Setting up the cluster

After the cluster is created, we need to connect to it from the command line.

I will use these variables to make things simpler

export CLUSTER=grover
export ZONE=us-west1-b

Now connect to the cluster

gcloud container clusters get-credentials $CLUSTER --zone $ZONE --project libcxx-buildbots

Now we need to create the kuberenetes namespaces we will use:

kubectl create namespace $CLUSTER-runners
kubectl create namespace $CLUSTER-systems

Now we need to create the secrets we will use. Please see secrets/example.env.

# Defines GITHUB_APP_ID, GITHUB_INSTALLATION_ID, and GITHUB_APP_KEYFILE
source secrets/llvm-secrets.env
kubectl create secret generic runner-github-app-secret-llvm \
        --namespace=$CLUSTER-runners \
        --from-literal=github_app_id=$GITHUB_APP_ID \
        --from-literal=github_app_installation_id=$GITHUB_INSTALLATION_ID \
        --from-file=github_app_private_key=$GITHUB_APP_KEYFILE

Note: If there are issues with authentication try adding the secret to the $CLUSTER-systems namespace as well.

Now we're ready to install the controller. The controller manages all of the runner groups, and once installed should need very little modification.

Creating runner groups

Creating new runner groups sucks. First, we need to turn our github app keyfile into a authentication token. We can get one by running:

source secrets/llvm.env
python3 ./get-auth-token-for-keyfile.py

If you fail to import jwt you can install the pyjwt package (ideally in a virtual enviroment).

Extract the key from the previous command and run:

echo <KEY> | gh auth login --with-token

Now that we're authenticated we can use the manage_runner_group.sh script to create, delete, list, and otherwise modify the runner groups for the entire LLVM project (careful!)

./manage_runner_groups.sh create grover-runners-32

Note that we need to use the same group name declared as runnerGroup in runner-32.yaml.

Setting up the Helm Releases

The URI used for the helm charts are:

export CONTROLLER_CHART=oci://ghcr.io/actions/actions-runner-controller-charts/gha-runner-scale-set-controller
export RUNNER_CHART=oci://ghcr.io/actions/actions-runner-controller-charts/gha-runner-scale-set

First install the controller. The controller configuration is entirely contained within controller-values.yaml

helm install arc --namespace $CLUSTER-systems -f controller-values.yaml $CONTROLLER_CHART

Note: simply substitute "install" for "upgrade" to upgrade after changing the configuration files.

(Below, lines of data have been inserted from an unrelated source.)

/-- PRBS_CLEAR, R451. -/
def execPrbsClear (k : LinkId) (s : State) : Out := .next (if s.underLoop k.val then s else s.prbsClear k.val)

/-- Does the link run its pattern checker (R450)? -/
def State.prbsRuns (s : State) (k : Nat) : Bool :=
  s.flag RF.VRN_PRBS_CTL_CHK_EN k 0 && (decide (s.linkState k = lsTest) || decide (56 ≤ k))

/-- PRBS_LOCK, R451. -/
def execPrbsLock (k : LinkId) (s : State) : Out :=
  if s.prbsRuns k.val then .next (s.setFlag RF.VRN_PRBS_CTL_LOCKED k.val 0 true) else .next s

/-- PRBS_LOCK_LOSS, R451: LOCKED clears and the counters stop. -/
def execPrbsLockLoss (k : LinkId) (s : State) : Out :=
  .next (s.setFlag RF.VRN_PRBS_CTL_LOCKED k.val 0 false)

/-- The FP32 ratio of errors to bits checked; with no bit checked the spec states no value.
(Mark: DESIGN CHOICE, log 111.) -/
def State.berOf (s : State) (errs units : Nat) : State × Nat :=
  if units = 0 then
    let (n, s1) := s.fresh
    (s1, (Config.freeWord n 0).toNat % 2 ^ 32)
  else (s, fp32.pack false (Val.div (.fin false errs 0) (.fin false (units * 1024) 0)))

/-- PRBS_BER_UPDATE, R451: each 1 ms; `errs` bit errors and `units` of 1,024 bits came in since the last
one, counted while LOCKED. (Mark: DESIGN CHOICE, log 111.) -/
def execPrbsBerUpdate (k : LinkId) (errs units : Nat) (s : State) : Out :=
  let n := k.val
  let s1 := if s.flag RF.VRN_PRBS_CTL_LOCKED n 0 then
      (s.addSat RF.VRN_PRBS_ERR_COUNT n 0 errs).addSat RF.VRN_PRBS_BITS_COUNT n 0 units else s
  let (s2, v) := s1.berOf (s1.getF RF.VRN_PRBS_ERR_COUNT n 0) (s1.getF RF.VRN_PRBS_BITS_COUNT n 0)
  .next (s2.setF RF.VRN_PRBS_BER_BER n 0 v)

/-! ### Port membership -/

/-- Is a member mask allowed for port `p` (R438)? (Mark: DEDUCED, log 109.) -/
def State.maskOk (s : State) (p mask : Nat) : Bool :=
  let l := maskList mask 56
  let n := l.length
  (if p < 48 then l.all (fun k => decide (k < 48)) && decide (n ∈ [1, 2, 4, 8, 16])
   else (l.all (fun k => decide (48 ≤ k ∧ k < 52)) || l.all (fun k => decide (52 ≤ k ∧ k < 56))) &&
     decide (n ∈ [1, 2, 4])) &&
    (List.range 52).all (fun q => decide (q = p) || decide (s.portMask q &&& mask = 0))

/-- A write of VRN_PORTp_CTL (R438, R457): a mask that breaks the rules, or a change of the mask while a
member is not DOWN, is ignored with CFG_ERR. (Mark: DEDUCED, log 109.) -/
def State.portCtl (s : State) (p : Nat) (mask : Nat) (enable clearErr : Bool) : State :=
  let old := s.portMask p
  let s1 := if clearErr then s.setFlag RF.VRN_PORTp_CTL_CFG_ERR 0 p false else s
  if mask = old then (s1.setFlag RF.VRN_PORTp_CTL_ENABLE 0 p enable).rebuildFabric
  else if !s.maskOk p mask ||
      !(maskList (old ||| mask) 56).all (fun k => decide (s.linkState k = lsDown)) then
    s1.setFlag RF.VRN_PORTp_CTL_CFG_ERR 0 p true
  else s1.setF RF.VRN_PORTp_CTL_MEMBERS 0 p mask |>.setFlag RF.VRN_PORTp_CTL_ENABLE 0 p enable

/-- PORT_CTL_WRITE, R438. -/
def execPortCtlWrite (p : PortId) (mask : BitVec 56) (enable : Bool) (s : State) : Out :=
  .next (s.portCtl p.val mask.toNat enable false)

end Sys2Proof.Machine
end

Assuming that worked, we next install a runner group. You can have multiple runner groups for a single controller. See the documentation for more information.

To create a runner group use the following command:

Note that the installation name "libcxx-runners-8-set". This needs to match the name used to reference the builders in github workflows. For historical reasons, the set is use today is called "libcxx-runners-8-set", but it should be renamed now that 30+ cores are used.

You can have multiple clusters all provide the same installation by using the same installation name but a unique runner group for each cluster.

helm install libcxx-runners-8-set  --namespace $CLUSTER-runners -f runner-values.yaml \
  -f runner-32.yaml $RUNNER_CHART

File Index:

This section gives a brief summary of each file present in this repository:

  • README.md: See README.md
  • config.env: Variable definitions for the grover cluster.
  • secrets/example.env: The example secret file to specify the LLVM keyfile and app ids.

Helm Files

  • controller-values.yaml: The values file for the controller helm chart
  • runner-values.yaml: The cluster specific values for the runner helm chart.
  • runner-32.yaml: The runner values specific to the machine type & runner group. Must be combined with runner-values.yaml when used with helm.

Runner Group utils

  • get-auth-token-for-keyfile.py: Turns the LLVM app keyfile creds into a gh access token.
  • manage_runner_groups.sh: A script for adding, deleting, and modifying the runner group names to the LLVM organization.

Secrets

You'll need a private key file, github app id, and github app installation id for the LLVM github runners app. The point of contact it Tom Stellard at AMD. He is tsteller on discord, and I believe tstellar@amd.com.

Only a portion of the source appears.